→ Goal of the exercise
Could you set down exactly the lines of the data below, starting at the one that holds "can differ. -/" and ending at the one that holds "intro s m hread", both included, and only those?
_ _ _ _ _
-- ==== Sys2Proof/Machine/Dispatch.lean ====
section
/-! DEFINITION. One arm for each of the 21 instructions of the dispatch table (30_encoding.md R82, R86). -/

namespace Sys2Proof.Machine

def exec (i : Instr) (s : State) : Host.Outcome State Fault Refusal :=
  match i with
  | .nop => Sys2Proof.Machine.execNop s
  | .ldBd8 d8 => Sys2Proof.Machine.execLdBd8 d8 s
  | .incC => Sys2Proof.Machine.execIncC s
  | .ldCd8 d8 => Sys2Proof.Machine.execLdCd8 d8 s
  | .ldDEd16 d16 => Sys2Proof.Machine.execLdDEd16 d16 s
  | .rla => Sys2Proof.Machine.execRla s
  | .ldAatDE => Sys2Proof.Machine.execLdAatDE s
  | .jrNZ r8 => Sys2Proof.Machine.execJrNZ r8 s
  | .ldHLd16 d16 => Sys2Proof.Machine.execLdHLd16 d16 s
  | .ldSPd16 d16 => Sys2Proof.Machine.execLdSPd16 d16 s
  | .ldAtHLdecA => Sys2Proof.Machine.execLdAtHLdecA s
  | .ldAd8 d8 => Sys2Proof.Machine.execLdAd8 d8 s
  | .ldCA => Sys2Proof.Machine.execLdCA s
  | .ldAtHLA => Sys2Proof.Machine.execLdAtHLA s
  | .xorA => Sys2Proof.Machine.execXorA s
  | .pushBC => Sys2Proof.Machine.execPushBC s
  | .rlC => Sys2Proof.Machine.execRlC s
  | .bit7H => Sys2Proof.Machine.execBit7H s
  | .callNN nn => Sys2Proof.Machine.execCallNN nn s
  | .ldhAtNA n => Sys2Proof.Machine.execLdhAtNA n s
  | .ldAtCA => Sys2Proof.Machine.execLdAtCA s

end Sys2Proof.Machine
end

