/-- Under a memory that agrees on the cells read, the same decode failure is reported, after the same fetches. -/
theorem step_withMem_of_decode_error {info : DecodeError}
    (hd : decode (byteAt s 0) (byteAt s 1) (byteAt s 2) = .error info) :
    step { s with mem := m } = .fault (.decodeError info { afterFetch s with mem := m }) := by
  rw [step_of_decode_error ((decode_withMem hread).trans hd), afterFetch_withMem hread]

/-- Only the memory of the state left can differ. -/
theorem execState_afterFetch_withMem {i : Instr} (hd : decode (byteAt s 0) (byteAt s 1) (byteAt s 2) = .ok i) :
    execState i { afterFetch s with mem := m } =
      { execState i (afterFetch s) with mem := (execState i { afterFetch s with mem := m }).mem } := by
  refine execState_withMem fun hi => hread _ (addrDE_mem_readAddrs ?_)
  subst hi
  exact opcode_of_decode_ldAatDE hd

end

/-- A cell reads alike after an instruction under either memory, or it keeps its value under both. -/
theorem readByte_execState_withMem (i : Instr) (s : State) (m : Memory) (a : Word) :
    readByte (execState i { s with mem := m }) a = readByte (execState i s) a ∨
      (readByte (execState i s) a = readByte s a ∧
        readByte (execState i { s with mem := m }) a = readByte { s with mem := m } a) := by
  by_cases ha : a ∈ storedAddrs i s
  · exact .inl (readByte_execState_withMem_of_stored m ha)
  · have ha' : a ∉ storedAddrs i { s with mem := m } := by rwa [storedAddrs_withMem]
    exact .inr ⟨memKept_execState i s a ha, memKept_execState i _ a ha'⟩

/-- Settles O41: the same instruction is fetched under both memories, it reads memory at DE alone, and what it stores
comes from the registers. -/
theorem stepDependsOnlyOnTheCellsItReads : Obligations.StepDependsOnlyOnTheCellsItReads := by
  intro s m hread
  refine ⟨fun t h => ?_, fun info t h => ?_⟩
  · obtain ⟨i, hd, rfl⟩ := step_next_inv h
    refine ⟨_, step_withMem_of_decode_ok hread hd, execState_afterFetch_withMem hread hd, fun a => ?_⟩
    obtain hsame | ⟨hkept, hkept'⟩ := readByte_execState_withMem i (afterFetch s) m a
    · exact ⟨fun _ => hsame, fun _ => hsame⟩
    · exact ⟨fun hne => absurd hkept hne, fun hne => absurd hkept' hne⟩
  · obtain ⟨hd, rfl⟩ := step_fault_inv h
    exact step_withMem_of_decode_error hread hd

/-! ## A store just ahead of PC -/

/-- An instruction of one byte that stores A at HL and keeps PC: where HL is the address after it, the next fetch reads
A (R68, R207). -/
theorem fetch_after_store_at_next {s : State} {i : Instr}
    (hd : decode (byteAt s 0) (byteAt s 1) (byteAt s 2) = .ok i) (hlen : i.length = 1)
    (hpc : ∀ u, (execState i u).pc = u.pc) (hstore : ∀ u, readByte (execState i u) (addrHL u) = u.a)
    (hHL : getPair s .hl = s.pc + 1) :
    ∃ t, step s = .next t ∧ t.pc = s.pc + 1 ∧ (fetch t).1 = s.a := by
  have hfetched : afterFetch s = setPC s (s.pc + 1) := by rw [afterFetch_of_decode hd, hlen]; rfl
  refine ⟨_, step_of_decode_ok hd, ?_, ?_⟩
  · rw [hpc, hfetched, setPC_pc]
  · have haddr : (execState i (afterFetch s)).pc = addrHL (afterFetch s) := by
      rw [hpc, hfetched]; exact hHL.symm
    rw [fetch, haddr]; exact hstore (afterFetch s)

/-- Settles O45: both instructions have one byte, store A at HL and keep PC. -/
theorem storeIsSeenByTheNextFetch : Obligations.StoreIsSeenByTheNextFetch := by
  rintro s (hop | hop) hHL
  · have hd : decode (byteAt s 0) (byteAt s 1) (byteAt s 2) = .ok .ldAtHLA := by rw [hop]; rfl
    exact fetch_after_store_at_next hd rfl (fun _ => rfl) (fun u => readByte_writeByte_same u _ _) hHL
  · have hd : decode (byteAt s 0) (byteAt s 1) (byteAt s 2) = .ok .ldAtHLdecA := by rw [hop]; rfl
    exact fetch_after_store_at_next hd rfl (fun _ => rfl) (fun u => readByte_writeByte_same u _ _) hHL

end Sys2Proof.Machine
end

section
/-! PROOFS of the family 30_encoding.md. First the decoder against the encoder and against the dispatch table, then what
`fetch` reads in the terms of `byteAt`, then the bytes of a table word placed at PC. -/

namespace Sys2Proof

/-! ## The decoder and the encoder -/

/-- A word operand is rejoined from its two bytes (R53, R85); every other operand is decoded as it stands. -/
theorem decodeBytes_encode (i : Instr) (rest : List Byte) : decodeBytes (encode i ++ rest) = .ok i := by
  cases i with
  | ldDEd16 w => exact congrArg (fun v => Except.ok (Instr.ldDEd16 v)) (joinBytes_hi8_lo8 w)
  | ldHLd16 w => exact congrArg (fun v => Except.ok (Instr.ldHLd16 v)) (joinBytes_hi8_lo8 w)
  | ldSPd16 w => exact congrArg (fun v => Except.ok (Instr.ldSPd16 v)) (joinBytes_hi8_lo8 w)
  | callNN w => exact congrArg (fun v => Except.ok (Instr.callNN v)) (joinBytes_hi8_lo8 w)
  | _ => rfl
_ _ _ _ _
→ Response
/-- Only the memory of the state left can differ. -/
theorem execState_afterFetch_withMem {i : Instr} (hd : decode (byteAt s 0) (byteAt s 1) (byteAt s 2) = .ok i) :
    execState i { afterFetch s with mem := m } =
      { execState i (afterFetch s) with mem := (execState i { afterFetch s with mem := m }).mem } := by
  refine execState_withMem fun hi => hread _ (addrDE_mem_readAddrs ?_)
  subst hi
  exact opcode_of_decode_ldAatDE hd

end

/-- A cell reads alike after an instruction under either memory, or it keeps its value under both. -/
theorem readByte_execState_withMem (i : Instr) (s : State) (m : Memory) (a : Word) :
    readByte (execState i { s with mem := m }) a = readByte (execState i s) a ∨
      (readByte (execState i s) a = readByte s a ∧
        readByte (execState i { s with mem := m }) a = readByte { s with mem := m } a) := by
  by_cases ha : a ∈ storedAddrs i s
  · exact .inl (readByte_execState_withMem_of_stored m ha)
  · have ha' : a ∉ storedAddrs i { s with mem := m } := by rwa [storedAddrs_withMem]
    exact .inr ⟨memKept_execState i s a ha, memKept_execState i _ a ha'⟩

/-- Settles O41: the same instruction is fetched under both memories, it reads memory at DE alone, and what it stores
comes from the registers. -/
theorem stepDependsOnlyOnTheCellsItReads : Obligations.StepDependsOnlyOnTheCellsItReads := by
  intro s m hread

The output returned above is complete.